Monica and Tom lived out the values of Gospel nonviolence and voluntary poverty every day of their lives. “I continue to think that Peter and Dorothy’s vision could save the world,” she told Rosalie Riegle in the 1988 interview. “It still makes sense. It’s over 50 years old and we still ask people to be ‘go-givers instead of go-getters,’ we can still say, as Peter says, we’re sitting on the dynamite; cooperation instead of competition: all that makes sense.”


Through God’s grace and the power of this witness, they passed their vocation on to a third generation: their son, Tommy, now manages the Peter Maurin Farm, and their daughter, Deirdre, serves as vice-chair of the Dorothy Day Guild and with her husband Kenney works in solidarity with migrant families in the Hudson Valley.

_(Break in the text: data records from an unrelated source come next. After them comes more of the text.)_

-- ==== Sys2Proof/Certificates/Slice0/Obligations.lean ====
section
/-! DEFINITION. The statements about the machine, each under its name, after the words they are made of. -/

namespace Sys2Proof.Machine

-- Words of the statements ------------------------------------------------------------------------------------------------------

/-- The activation `act` is the one whose word the state runs, in the place `c`. -/
def Runs (s : State) (c : Cur) (act : Act) : Prop := s.cur = some c ∧ nth (s.elem c.elem).seqs c.seq none = some act

/-- From `s` to `t` nothing changes but the running activation, which is `act` at its next word. -/
def OnlyAct (s t : State) (c : Cur) (act : Act) : Prop :=
  t = { s with elems := t.elems } ∧ (∀ b, b ≠ c.elem → t.elem b = s.elem b) ∧
  t.elem c.elem = { s.elem c.elem with seqs := setAt (s.elem c.elem).seqs c.seq (some { act with pc := act.pc + 1 }) }

/-- The operands of a word of group 1 or 2 that changes nothing but its activation: all of them but VRND. -/
def pureWord (i : Instr) : Option OpA :=
  match i with
  | .add o | .sub o | .mul o | .mulh o | .div o | .rem o | .min o | .max o | .and o | .or o | .xor o | .andn o | .shl o | .shr o | .sar o
  | .rot o | .clz o | .popc o | .bext o | .bins o | .sel o | .cmp o | .plog o | .mov o | .lit o | .lith o | .lea o | .tagr o | .idr o
  | .vadd o | .vsub o | .vmul o | .vfma o | .vdiv o | .vsqrt o | .vrcp o | .vrsq o | .vexp o | .vlog o | .vtanh o | .vmin o | .vmax o
  | .vabs o | .vneg o | .vcmp o | .vsel o | .vcvt o | .vtail o | .vshuf o | .vtrn o | .vred o | .vscan o | .vbcst o | .viota o | .vpack o
  | .vunpk o | .colr o | .vscl o | .vmov o | .vbit o => some o
  | _ => none

/-- The words whose destination is a predicate (R94, R95, R104). -/
def writesPred (i : Instr) : Bool := match i with | .cmp _ | .plog _ | .vcmp _ => true | _ => false

/-- The numbers of an integer type (R30). -/
def InRange (t : Ty) (x : Int) : Prop := if t.isSigned then -(2 ^ (t.bits - 1)) ≤ x ∧ x < 2 ^ (t.bits - 1) else 0 ≤ x ∧ x < 2 ^ t.bits

/-- The number `x` is `y` wrapped to the type (R64). -/
def WrapsTo (t : Ty) (y x : Int) : Prop := InRange t x ∧ (2 : Int) ^ t.bits ∣ x - y

/-- The exact result of an integer word of group 1 on an activation, and whether it divides by zero (R85, R86, R88 to R90, R98): `x` and `y` are the values of
A and B, `p` and `q` their patterns, `n` the width and `k` the count of a shift. -/
def intResult (i : Instr) (a : Act) : Option (OpA × Int × Bool) :=
  let x (o : OpA) : Int := a.ival o o.a
  let y (o : OpA) : Int := a.ival o o.b
  let p (o : OpA) : Nat := ((a.ival o o.a) % 2 ^ o.ty.bits).toNat
  let q (o : OpA) : Nat := ((a.ival o o.b) % 2 ^ o.ty.bits).toNat
  let k (o : OpA) : Nat := (a.src o.ty o.lit o.b 0).v.toNat
  let n (o : OpA) : Nat := o.ty.bits
  match i with
  | .add o => some (o, x o + y o, false)
  | .sub o => some (o, x o - y o, false)
  | .mul o => some (o, x o * y o, false)
  | .mulh o => some (o, x o * y o / 2 ^ n o, false)
  | .div o => some (o, if y o = 0 then -1 else (x o).tdiv (y o), y o == 0)
  | .rem o => some (o, if y o = 0 then x o else (x o).tmod (y o), y o == 0)
  | .and o => some (o, (p o &&& q o : Nat), false)
  | .or o => some (o, (p o ||| q o : Nat), false)
  | .xor o => some (o, (p o ^^^ q o : Nat), false)
  | .andn o => some (o, (p o &&& (2 ^ n o - 1 - q o) : Nat), false)
  | .shl o => some (o, (p o * 2 ^ k o : Nat), false)
  | .shr o => some (o, (p o / 2 ^ k o : Nat), false)
  | .sar o => some (o, (if 2 ^ (n o - 1) ≤ p o then (p o : Int) - 2 ^ n o else p o) / 2 ^ k o, false)
  | .rot o => some (o, (p o * 2 ^ (k o % n o) + p o / 2 ^ (n o - k o % n o) : Nat), false)
  | .clz o => some (o, ((List.range (n o)).takeWhile fun j => !(p o).testBit (n o - 1 - j)).length, false)
  | .popc o => some (o, ((List.range (n o)).filter fun j => (p o).testBit j).length, false)
  | .lea o => if o.fn = 0 then some (o, x o + y o * 2 ^ o.ka.toNat + o.lit.toInt, false) else none
  | _ => none

/-- The lane pair that holds a number of an integer type: the number extended to 32 bits, to 64 over both lanes for 64-bit types, with zero tails (R57). -/
def intLanes (t : Ty) (x : Int) : Lane × Lane :=
  (Lane.ofWord (BitVec.ofInt 32 x), if t.is64 then Lane.ofWord (BitVec.ofInt 32 (x / 2 ^ 32)) else Lane.zero)

/-- The word `i` completes with a number that meets `r` in temporary `k` as the scalar result of a type (R83): lane 0 or the lane pair holds it, extended and with zero
tails, and every other lane is zero. -/
def ScalarGives (i : Instr) (o : OpA) (k : Fin 8) (s : State) (c : Cur) (act : Act) (xs : Bool) (r : Int → Prop) : Prop :=
  ∃ t act', exec i s = .next t ∧ OnlyAct s t c act' ∧ act' = { act with temps := act'.temps, wrote := act'.wrote, xs := act.xs || xs } ∧
    ∃ x, r x ∧ (act'.temp k.val 0, act'.temp k.val 1) = intLanes o.ty x ∧ ∀ j, 2 ≤ j → act'.temp k.val j = Lane.zero

/-- The lane that a word of group 1 copies, by the selector of its source (R87, R93, R96, R97); MIN and MAX order integers by value and then tail, floats by
the places of R71. -/
def copiedFrom (i : Instr) (a : Act) : Option (OpA × Sel) :=
  let ext (o : OpA) (x : Sel) : Int := 4 * a.ival o x + 2 * (a.src o.ty o.lit x 0).g.toNat + (a.src o.ty o.lit x 0).s.toNat
  match i with
  | .mov o => some (o, o.a)
  | .lit o => some (o, .lit)
  | .sel o => some (o, if a.pred o.ka.toNat 0 then o.a else o.b)
  | .min o => some (o, if o.ty.code < 8 then (if ext o o.b < ext o o.a then o.b else o.a)
      else if ordLane o.ty (a.src o.ty o.lit o.a 0) (a.src o.ty o.lit o.b 0) = .gt then o.b else o.a)
  | .max o => some (o, if o.ty.code < 8 then (if ext o o.a < ext o o.b then o.b else o.a)
      else if ordLane o.ty (a.src o.ty o.lit o.a 0) (a.src o.ty o.lit o.b 0) = .lt then o.b else o.a)
  | _ => none

/-- The exact result in lane `j` of an integer word of group 2 (R102, R111); `x`, `y` and `z` are lane `j` of A, B and C. -/
def vecResult (i : Instr) (a : Act) (j : Nat) : Option (OpA × Int) :=
  let x (o : OpA) : Int := intOf o.ty (a.src o.ty o.lit o.a j).v
  let y (o : OpA) : Int := intOf o.ty (a.src o.ty o.lit o.b j).v
  let z (o : OpA) : Int := intOf o.ty (a.src o.ty o.lit o.c j).v
  match i with
  | .vadd o => some (o, x o + y o)
  | .vsub o => some (o, x o - y o)
  | .vmul o => some (o, x o * y o)
  | .vfma o => some (o, x o * y o + z o)
  | .vdiv o => some (o, if y o = 0 then -1 else (x o).tdiv (y o))
  | .vabs o => some (o, ((x o).natAbs : Int))
  | .vneg o => some (o, -(x o))
  | .viota o => some (o, intOf o.ty (a.src o.ty o.lit o.a 0).v + j * o.ka.toInt)
  | _ => none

Monica Cornell was a woman of valor, whose life was shaped by and oriented towards the promise of the resurrection and our common membership in Christ’s body. We are deeply grateful for her decades of service to the peace movement and the poor, and for the wisdom and energy she lent to Dorothy’s cause for canonization. All of us miss her terribly, but as her friend Joanne Kennedy of the New York Catholic Worker community noted last week, we now have a powerful intercessor in heaven. Monica Cornell, pray for us!


Visitation for Monica took place on Friday, August 15, from 2:00 p.m. to 4:00 p.m. and from 6:00 p.m. to 8:00 p.m. at DiDonato Funeral Home, 1290 Route 9W in Marlboro. A funeral Mass was offered on Saturday, August 16, at 11:00 a.m. at St. Mary’s Catholic Church, 1209 Route 9W, also in Marlboro, followed by interment at St. Mary’s Cemetery.


Please keep Monica and the Cornell family in your prayers as we commend her to Christ and thank God for the witness of her life. Condolences may be sent to the Peter Maurin Farm 41 Cemetery Road, Marlboro, NY.